Around the same time, a circus shows up. Lead by an unnamed gypsy (Adrienne Corri), the circus attempts to entertain the masses, but there’s definitely something off about them. What is it? Emil (Anthony Higgins), a member of the circus, is the cousin of Count Mitterhaus. He’s brought the circus here to exact his revenge on the townspeople by killing the children of the men who killed the count and, naturally, reviving his cousin. One of the star attractions of the circus is a black panther, which we eventually learn is Emil himself.

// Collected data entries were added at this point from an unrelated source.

-- ==== Sys2Proof/Laws/Invariant.lean ====
section
/-! SUPPORT. What each command's steps keep: the canonical form of the tables, the form of their entries, and what
`TaskOk` says at each point of a command. -/

namespace Sys2Proof.Machine

/-- The tables' canonical form and the form of their entries (log 7; 10_state.md R47, R49). -/
structure TablesOk (s : State) : Prop where
  tables : Memory.wf s = true
  nodes : ∀ p ∈ s.nodes, p.2.wf
  lut : ∀ p ∈ s.lut, p.2.wf

theorem Inv.ok {s : State} (h : Inv s) : TablesOk s := ⟨h.tables, h.nodes, h.lut⟩

theorem Inv.of {s : State} (h : TablesOk s) (hs : (s.result, s.subcause) ∈ legalPairs) (ht : TaskOk s) : Inv s :=
  ⟨h.tables, h.nodes, h.lut, hs, ht⟩

theorem Memory.wf_iff {s : State} : Memory.wf s = true ↔ Table.wf 0 Config.nsym s.freq = true
    ∧ Table.wf Node.zero Config.nodeCap s.nodes = true ∧ Table.wf LutEntry.zero Config.nsym s.lut = true := by
  simp [Memory.wf, and_assoc]

/-! ### Every memory operation keeps the canonical form (log 7) -/

theorem writeFreq_wf {s : State} (h : Memory.wf s = true) (x : Symbol) (v : Word) :
    Memory.wf (writeFreq x v s) = true := by
  rw [Memory.wf_iff] at h ⊢
  exact ⟨Table.write_wf h.1 x.isLt, h.2⟩

theorem writeNode_wf {s : State} (h : Memory.wf s = true) {n : Nat} (hn : n < 511) (v : Node) :
    Memory.wf (writeNode n v s) = true := by
  rw [Memory.wf_iff] at h ⊢
  exact ⟨h.1, Table.write_wf h.2.1 hn, h.2.2⟩

theorem writeLut_wf {s : State} (h : Memory.wf s = true) (x : Symbol) (e : LutEntry) :
    Memory.wf (writeLut x e s) = true := by
  rw [Memory.wf_iff] at h ⊢
  exact ⟨h.1, h.2.1, Table.write_wf h.2.2 x.isLt⟩

theorem clearTables_wf {s : State} (h : Memory.wf s = true) : Memory.wf (clearTables s) = true := by
  rw [Memory.wf_iff] at h ⊢
  exact ⟨h.1, rfl, rfl⟩

theorem resetCore_wf (s : State) : Memory.wf (resetCore s) = true := rfl

theorem reset_wf : Memory.wf State.reset = true := rfl

/-! ### Completion -/

theorem Inv.finish {s : State} {c : ResultCode} {u : Subcause} (h : TablesOk s) (hp : (c, u) ∈ legalPairs)
    (h1 : TrieStateOk s) (h2 : LutStateOk s) : Inv (Machine.finish c u s) :=
  Inv.of ⟨h.tables, h.nodes, h.lut⟩ hp ⟨h1, h2⟩

/-! ### The trie cleared -/

theorem trieStateOk_none {s : State} (h : s.trieState ≠ .valid) (hn : NoTrie s) : TrieStateOk s := by
  unfold TrieStateOk
  split
  · exact hn
  · exact hn
  · rename_i h'; exact absurd h' h

theorem lutStateOk_none {s : State} (h : s.lutValid = false) (hl : s.lut = []) : LutStateOk s := by
  unfold LutStateOk
  rw [if_neg (by simp [h])]
  exact hl

theorem TablesOk.clear {s : State} (h : TablesOk s) : TablesOk (clearTables s) :=
  ⟨clearTables_wf h.tables, by simp, by simp⟩

/-- A node memory whose every entry is zero lists nothing. -/
theorem nodes_nil {nodes : Table Node} (h : Table.wf Node.zero Config.nodeCap nodes = true)
    (hz : ∀ k, Table.read Node.zero nodes k = Node.zero) : nodes = [] :=
  Table.eq_of_read_eq h (u := []) rfl fun k => by rw [hz k]; rfl

/-! ### BUILD -/

theorem begin_build_inv {s : State} (h : TablesOk s) (hs : (s.result, s.subcause) ∈ legalPairs) :
    Inv (beginBuild s) := by
  rw [beginBuild_eq]
  have hL := leafSymbols_length s
  have hw := Memory.wf_iff.1 h.tables
  refine Inv.of ⟨Memory.wf_iff.2 ⟨hw.1, leafNodes_wf _ _ _ _ rfl (by omega), rfl⟩, ?_, by simp⟩ hs ?_
  · intro p hp
    rcases leafNodes_mem _ _ _ _ _ hp with hp | ⟨x, w, hx⟩
    · simp at hp
    · rw [hx]
      exact ⟨rfl, fun _ => ⟨rfl, rfl⟩, fun h => by simp [Node.mkLeaf] at h⟩
  · refine ⟨rfl, rfl, rfl, hL, by simp; omega, ?_, ?_⟩
    · intro k hk
      show Table.read Node.zero (leafNodes s (leafSymbols s) 0 []) k = Node.zero
      rw [leafNodes_read, dif_neg (by omega)]
      rfl
    · by_cases hne : leafSymbols s = []
      · exact ⟨[], by simp [hne, leafEntries], by simp, by simp [hne], by simp [hne]⟩
      · exact (buildLoop_start s hne).roots

theorem build_inv {s : State} {n seq leaves : Nat} {pq : List PqEntry} (h : TablesOk s)
    (hs : (s.result, s.subcause) ∈ legalPairs) (hb : BuildOk n seq leaves pq s) : Inv (buildStep n seq leaves pq s) := by
  obtain ⟨hv, hl, rfl, hle, hcount, hbeyond, roots, hr1, hr2, hr3, hr4⟩ := hb
  have hw := Memory.wf_iff.1 h.tables
  unfold buildStep
  split
  · rename_i hpq
    obtain rfl := extractMin_none.1 hpq
    have : roots = [] := by simpa using hr1
    subst this
    have hz : seq = 0 := by simp at hr4 hcount; omega
    refine Inv.finish ⟨h.tables, h.nodes, h.lut⟩ (by decide) ?_ (lutStateOk_none hv hl)
    refine trieStateOk_none (by simp) ⟨?_, rfl, rfl, rfl⟩
    exact nodes_nil hw.2.1 fun k => hbeyond k (by omega)
  · rename_i a q1 ha
    have hla := extractMin_length ha
    split
    · rename_i hq1
      obtain rfl := extractMin_none.1 hq1
      obtain ⟨e, rfl⟩ := List.length_eq_one_iff.1 hla
      obtain rfl : e = a := by simp [extractMin] at ha; exact ha
      cases roots with
      | nil => simp at hr1
      | cons r roots =>
        simp only [List.map_cons, List.cons.injEq, List.map_eq_nil_iff] at hr1
        obtain ⟨rfl, rfl⟩ := hr1
        simp only [List.length_singleton] at hcount
        simp only [List.flatMap_cons, List.flatMap_nil, List.append_nil] at hr3
        simp only [List.map_cons, List.map_nil, List.sum_cons, List.sum_nil, Nat.add_zero] at hr4
        have hn10 : (BitVec.ofNat 10 seq).toNat = seq := by simp; omega
        have hl9 : (BitVec.ofNat 9 leaves).toNat = leaves := by simp; omega
        refine Inv.finish ⟨h.tables, h.nodes, h.lut⟩ (by decide) ?_ (lutStateOk_none hv hl)
        refine ⟨⟨r.2, hr2 r (by simp), ?_, ?_⟩, ?_⟩
        · simpa only [setTrie_nodecnt, setTrie_nodes, setTrie_root, hn10] using hr3
        · simpa only [setTrie_leafcnt, hl9] using hr4
        · intro k hk
          simp only [setTrie_nodecnt, hn10] at hk
          exact hbeyond k hk
    · rename_i b q2 hb
      have hlb := extractMin_length hb
      have hn : seq < 511 := by omega
      refine Inv.of ⟨?_, ?_, h.lut⟩ hs ?_
      · exact writeNode_wf h.tables hn (Node.mkInternal a.node b.node (a.weight + b.weight))
      · intro p hp
        have hp' : p ∈ Table.write Node.zero s.nodes seq (Node.mkInternal a.node b.node (a.weight + b.weight)) := hp
        rcases Table.mem_write hp' with hp | ⟨rfl, _⟩
        · exact h.nodes p hp
        · exact ⟨rfl, fun h => by simp [Node.mkInternal] at h, fun _ => rfl⟩
      · refine ⟨hv, hl, rfl, hle, by simp; omega, ?_, ?_⟩
        · intro k hk
          show Table.read Node.zero
            (Table.write Node.zero s.nodes seq (Node.mkInternal a.node b.node (a.weight + b.weight))) k = Node.zero
          rw [Table.read_write_of_ne (mkInternal_ne_zero _ _ _), if_neg (by omega)]
          exact hbeyond k (by omega)
        · exact merge_roots _ _ (by omega) (by rw [hr1]; exact ha) hb hr2 hr3 hr4

/-! ### GENLUT -/

theorem lutWith_wf {lut : Table LutEntry} (ps : List (Symbol × List Bool))
    (h : Table.wf LutEntry.zero Config.nsym lut = true) :
    Table.wf LutEntry.zero Config.nsym (lutWith lut ps) = true := by
  induction ps generalizing lut with
  | nil => exact h
  | cons p ps ih => exact ih (Table.write_wf h p.1.isLt)

theorem begin_genlut_inv {s : State} (h : Inv s) (h1 : TrieStateOk s) (h2 : LutStateOk s) : Inv (beginGenlut s) := by
  have hw := Memory.wf_iff.1 h.tables
  have hk : TablesOk { s with lut := [] } := ⟨Memory.wf_iff.2 ⟨hw.1, hw.2.1, rfl⟩, h.nodes, by simp⟩
  unfold beginGenlut
  split
  · exact Inv.finish h.ok (by decide) h1 h2
  · rename_i ht
    exact Inv.of ⟨hk.tables, hk.nodes, hk.lut⟩ h.status ⟨h1, .inl ⟨ht, rfl, rfl⟩⟩
  · rename_i ht
    have h1' := h1
    unfold TrieStateOk at h1'
    rw [ht] at h1'
    obtain ⟨⟨t, hold⟩, _⟩ := h1'
    have hb := hold.bounds h.tables
    refine Inv.of ⟨hk.tables, hk.nodes, hk.lut⟩ h.status
      ⟨h1, .inr ⟨ht, [((s.root, []), t)], rfl, ?_, by simpa using hb.2.2.1, t, hold, ?_⟩⟩
    · intro r hr
      obtain rfl := List.mem_singleton.1 hr
      exact ⟨hold.1, by simpa [Config.maxCode] using hb.2.2.2⟩
    · simp [Trie.paths]

theorem genlut_inv {s : State} {stack : List (NodeIndex × List Bool)} (h : Inv s) (h1 : TrieStateOk s)
    (hg : GenlutOk stack s) : Inv (genlutStep stack s) := by
  have hw := Memory.wf_iff.1 h.tables
  rcases hg with ⟨ht, rfl, hl⟩ | ⟨ht, subs, hs1, hs2, hs3, t, hold, hlut⟩
  · refine Inv.finish ⟨h.tables, h.nodes, h.lut⟩ (by decide) h1 ?_
    unfold LutStateOk
    simp only [if_true, ht]
    exact hl
  · cases subs with
    | nil =>
      obtain rfl : stack = [] := by simpa using hs1.symm
      refine Inv.finish ⟨h.tables, h.nodes, h.lut⟩ (by decide) h1 ?_
      unfold LutStateOk
      simp only [if_true, ht]
      exact ⟨t, hold, by simpa [lutWith] using hlut⟩
    | cons r subs =>
      obtain ⟨⟨i, p⟩, u⟩ := r
      cases stack with
      | nil => simp at hs1
      | cons e stack =>
      simp only [List.map_cons, List.cons.injEq] at hs1
      obtain ⟨rfl, hs1⟩ := hs1
      obtain ⟨hat, hd⟩ := hs2 _ List.mem_cons_self
      simp only [genlutStep]
      cases u with
      | leaf x =>
        have hx : (nodeAt i s).leaf = true := hat.2.1
        have hy : (nodeAt i s).sym = x := hat.2.2
        rw [if_pos hx, hy]
        simp only [Trie.depth, Config.maxCode, Nat.add_zero] at hd
        refine Inv.of ⟨?_, h.nodes, ?_⟩ h.status ⟨h1, .inr ⟨ht, subs, hs1, ?_, ?_, t, hold, ?_⟩⟩
        · exact writeLut_wf h.tables x (LutEntry.ofPath p)
        · intro q hq
          have hq' : q ∈ Table.write LutEntry.zero s.lut x.toNat (LutEntry.ofPath p) := hq
          rcases Table.mem_write hq' with hq | ⟨rfl, _⟩
          · exact h.lut q hq
          · exact ofPath_wf p hd
        · exact fun r hr => hs2 r (by simp [hr])
        · simp only [List.map_cons, List.sum_cons] at hs3; omega
        · rw [← hlut]
          simp [lutWith, Trie.pathsFrom, writeLut]
      | node l r =>
        obtain ⟨_, hx, hl, hr⟩ := hat
        have hx' : (nodeAt i s).leaf = false := hx
        rw [if_neg (by simp [hx'])]
        refine Inv.of ⟨h.tables, h.nodes, h.lut⟩ h.status ⟨h1, .inr ⟨ht,
          (((nodeAt i s).left, p ++ [false]), l) :: (((nodeAt i s).right, p ++ [true]), r) :: subs,
          by simp [hs1], ?_, ?_, t, hold, ?_⟩⟩
        · simp only [Trie.depth] at hd
          intro q hq
          rcases List.mem_cons.1 hq with rfl | hq
          · exact ⟨hl, by simp; omega⟩
          · rcases List.mem_cons.1 hq with rfl | hq
            · exact ⟨hr, by simp; omega⟩
            · exact hs2 q (by simp [hq])
        · simp only [List.map_cons, List.sum_cons, Trie.leaves] at hs3 ⊢; omega
        · rw [← hlut]
          simp [Trie.pathsFrom]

And that’s part of the problem here. Vampire Circus plays with a lot of the vampire canon, and doesn’t do it in a way that does it any favors. Emil can shapeshift into a panther, not a bat or a wolf, and that seems odd. The vampires seem to be able to come and go as they please into people’s houses without being invited in. Why? Because the plot demands it. That’s lazy writing. There are plenty of ways to get the vampires into a house without resorting to completely rearranging centuries of vampire lore.

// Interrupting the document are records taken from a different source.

-- ==== Sys2Proof/Tests/Slice0.lean ====
section
/-! SUPPORT. The model's own tests, and for each obligation with hypotheses a witness that meets them. Expected values
are the derived vectors of 95_test_vectors.md (V-...) or the tables of 30_encoding.md. -/

open Sys2Proof Sys2Proof.Machine

namespace Sys2Proof.Tests

set_option Elab.async false

/-! ### Helpers -/

/-- The state some commands leave, run one after another. -/
def after (is : List Instr) (s : State) : State :=
  match execAll is s with
  | .next t => t
  | .fault _ => s
  | .refused _ => s

/-- The state one step leaves. -/
def stepped (s : State) : State :=
  match step s with
  | .next t => t
  | .fault _ => s
  | .refused _ => s

/-- The counts of "abracadabra" (V-F1). -/
def counted : State :=
  { State.reset with freq := [(0x61, 5), (0x62, 2), (0x63, 1), (0x64, 1), (0x72, 2)] }

/-- BUILD's node memory for "ab" (V-B2), with its registers. -/
def twoLeaf : State :=
  { State.reset with
    nodes := [(0, Node.mkLeaf 0x61 1), (1, Node.mkLeaf 0x62 1), (2, Node.mkInternal 0 1 2)]
    trieState := .valid, root := 2, nodecnt := 3, leafcnt := 2 }

/-- The trie of "ab". -/
def abTrie : Trie := .node (.leaf 0x61) (.leaf 0x62)

/-- The trie of "abracadabra" (V-T1). -/
def abraTrie : Trie :=
  .node (.leaf 0x61) (.node (.node (.leaf 0x63) (.leaf 0x64)) (.node (.leaf 0x62) (.leaf 0x72)))

/-- Two leaves of the same symbol (V-T13). -/
def twinTrie : Trie := .node (.leaf 0x61) (.leaf 0x61)

/-- A trie whose right spine has `n` internal nodes. -/
def comb : Nat → Trie
  | 0 => .leaf 0
  | n + 1 => .node (.leaf 0) (comb n)

/-- A state with a code table: GENLUT's for "ab" (V-L2). -/
def coded : State :=
  { twoLeaf with
    lut := [(0x61, ⟨true, 1, 0⟩), (0x62, ⟨true, 1, 1⟩)], lutValid := true }

/-- MENC waiting on an empty symbol-in (V-C5). -/
def waiting : State := { coded with cmd := 0x0000000C, msglen := 1, task := .mencSym 0 }

/-- The bits of a byte stream, then END. -/
def withSource (s : State) (bytes : List Byte) : State := { s with srcBits := bytesBits bytes, srcEnded := true }

/-! ### Well-formed words (30_encoding.md R153) -/

theorem test_wf_refuses_an_unassigned_opcode : CommandWord.opAssigned 0x0000000F = false
    ∧ CommandWord.opAssigned 0x0000000E = true ∧ CommandWord.wf 0x0000000F = false := by decide

theorem test_wf_refuses_reserved_bits : CommandWord.reservedClear 0x00010003 = false
    ∧ CommandWord.wf 0x00010003 = false ∧ CommandWord.wf 0x80000000 = false := by decide

theorem test_wf_refuses_a_symbol_where_none_is : CommandWord.symbolClear 0x00006103 = false
    ∧ CommandWord.symbolClear 0x00006102 = true ∧ CommandWord.wf 0x00006103 = false
    ∧ CommandWord.wf 0x0000FF0A = true := by decide

/-! ### Decoding (30_encoding.md R154, R180): the words written out -/

theorem test_decode_nop : decode 0b00000000_00000000_00000000_00000000#32 = .legal .nop := by decide
theorem test_decode_clrfreq : decode 0b00000000_00000000_00000000_00000001#32 = .legal .clrfreq := by decide
theorem test_decode_cnt : decode 0b00000000_00000000_01100001_00000010#32 = .legal (.cnt 0x61) := by decide
theorem test_decode_build : decode 0b00000000_00000000_00000000_00000011#32 = .legal .build := by decide
theorem test_decode_clrtrie : decode 0b00000000_00000000_00000000_00000100#32 = .legal .clrtrie := by decide
theorem test_decode_genlut : decode 0b00000000_00000000_00000000_00000101#32 = .legal .genlut := by decide
theorem test_decode_tenc : decode 0b00000000_00000000_00000000_00000110#32 = .legal .tenc := by decide
theorem test_decode_tdec : decode 0b00000000_00000000_00000000_00000111#32 = .legal .tdec := by decide
theorem test_decode_lenc : decode 0b00000000_00000000_00000000_00001000#32 = .legal .lenc := by decide
theorem test_decode_ldec : decode 0b00000000_00000000_00000000_00001001#32 = .legal .ldec := by decide
theorem test_decode_senc : decode 0b00000000_00000000_01110010_00001010#32 = .legal (.senc 0x72) := by decide
theorem test_decode_sdec : decode 0b00000000_00000000_00000000_00001011#32 = .legal .sdec := by decide
theorem test_decode_menc : decode 0b00000000_00000000_00000000_00001100#32 = .legal .menc := by decide
theorem test_decode_mdec : decode 0b00000000_00000000_00000000_00001101#32 = .legal .mdec := by decide
theorem test_decode_close : decode 0b00000000_00000000_00000000_00001110#32 = .legal .close := by decide

/-- V-C2. -/
theorem test_decode_illegal : decode 0x000000FF#32 = .illegal .badOpcode ∧ decode 0x0001000F#32 = .illegal .badOpcode
    ∧ decode 0x00010003#32 = .illegal .reservedBits ∧ decode 0x0000010E#32 = .illegal .reservedBits := by decide

theorem test_decodeTableWord : decodeTableWord 32 0x00007202 = some (.cnt 0x72) ∧ decodeTableWord 32 0x0F = none := by
  decide

/-! ### Commands -/

/-- V-C1: NOP after a BUILD of nothing. -/
theorem test_nop : statusWord (after [.build, .nop] State.reset) = 0x00000012#32 := by decide +kernel

/-- V-F5. -/
theorem test_clrfreq : (after [.clrfreq] counted).freq = [] := by decide +kernel

/-- V-F2: a symbol that is not allowed is not counted. -/
theorem test_cnt_not_allowed : (after [.cnt 0x41] State.reset).freq = []
    ∧ statusWord (after [.cnt 0x41] State.reset) = 0 := by decide +kernel

/-- V-F3: a full count. -/
theorem test_cnt_saturates :
    let s := after [.cnt 0x61, .cnt 0x61] { State.reset with freq := [(0x61, 0xFFFFFFFE)] }
    freqAt 0x61 s = 0xFFFFFFFF#32 ∧ statusWord s = 0x00002110#32 := by decide +kernel

/-- V-B1: the last three internal nodes and the registers. -/
theorem test_build : let s := after [.build] counted
    [6, 7, 8].map (fun i => nodeInfoWord (nodeAt i s)) = [0x80000801#32, 0x80000C05#32, 0x80000E00#32]
      ∧ (nodeAt 8 s).weight = 11 ∧ s.root = 8 ∧ s.nodecnt = 9 ∧ s.leafcnt = 5 ∧ statusWord s = 0x00000004#32 := by
  decide +kernel

/-- V-B7: 40-bit weights. -/
theorem test_build_wide_weight :
    (nodeAt 2 (after [.build] { State.reset with freq := [(0x61, 0xFFFFFFFF), (0x62, 0xFFFFFFFF)] })).weight
      = 0x1FFFFFFFE#40 := by decide +kernel

/-- V-B11. -/
theorem test_clrtrie : let s := after [.clrtrie] coded
    s.nodes = [] ∧ s.lut = [] ∧ s.root = 0 ∧ statusWord s = 0 := by decide +kernel

/-- V-L1: the code words of a, b, c, d, r. -/
theorem test_genlut : let s := after [.build, .genlut] counted
    [0x61, 0x62, 0x63, 0x64, 0x72].map (fun x => lutBitsWord 0 (lutAt x s))
      = [0x00000000#32, 0xC0000000#32, 0x80000000#32, 0xA0000000#32, 0xE0000000#32]
      ∧ [0x61, 0x62, 0x63, 0x64, 0x72].map (fun x => (lutAt x s).len) = [1#8, 3#8, 3#8, 3#8, 3#8]
      ∧ statusWord s = 0x0000000C#32 := by decide +kernel

/-- V-T13: of two leaves with one symbol the later gives the code word. -/
theorem test_genlut_later_leaf_wins : let s := after [.tdec, .genlut] (withSource State.reset [0x58, 0x6C, 0x20])
    (lutAt 0x61 s).code = [true] := by decide +kernel

/-- V-T1. -/
theorem test_tenc : (after [.build, .tenc] counted).sink =
    [false, true, false, true, true, false, false, false, false, true, false, false, true, false, true, true, false,
     false, false, true, true, true, false, true, true, false, false, true, false, false, false, true, false, true, true,
     false, false, false, true, false, true, false, true, true, true, false, false, true, false].map .bit := by
  decide +kernel

/-- V-T6: an EMPTY trie. -/
theorem test_tenc_empty : (after [.build, .tenc] State.reset).sink
    = [true, false, false, false, false, false, false, false, false].map .bit := by decide +kernel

Much of the film revolves around the romance between Dora (Lynne Frederick), the daughter of the school master and Anton Kersh (John Moulder-Brown), the son of the doctor. Since Dora is the daughter of one of Count Mitterhaus’s killers, she is clearly on the hit list. Since Anton is the son of the skeptical doctor, he’s a hard sell in terms of there being vampires in the area. And round and round we go.

There are a few daring things here. Children get killed off with some regularity in the film, which seems shocking coming from a horror film of this style and in this era. There’s also a good amount of nudity in the film’s opening and early in the circus scenes. In particular, there is a variation of animal taming that is actually an erotic dance featuring an animal tamer and a nude woman painted as a tiger. It comes just short of straight-up porn, at least for 1972 mainstream standards.

That’s my complaint here. There’s a lot of possibility, even in a genre as played out as the vampire film in 1972. There were a lot of places that this could be taken instead of trying to just sexy and gore up a genre that had ceased being interesting. The gore moments are mostly ineffective. A few townspeople get torn up by the panther at one point, and it’s cheap looking and not very effective. The aftermath is clearly bad stage props that wouldn’t shock a 10-year-old.

I don’t say things like this often, but it’s warranted in the case of Vampire Circus. Someone needs to remake this. What I mean by that is that someone needs to take the awesome name of this movie and make a real film out of it. Bring it into modern times. Ramp up the weird sexuality. Add some real scares. Honestly, the name is pretty much all that is worth salvaging. If this had been a psychedelic vampire film, it could have been fantastic. Instead, it’s just sort of dull.

Why to watch Vampire Circus: It’s a clear attempt to maintain Hammer’s Gothic past.
Why not to watch: So much wasted potential.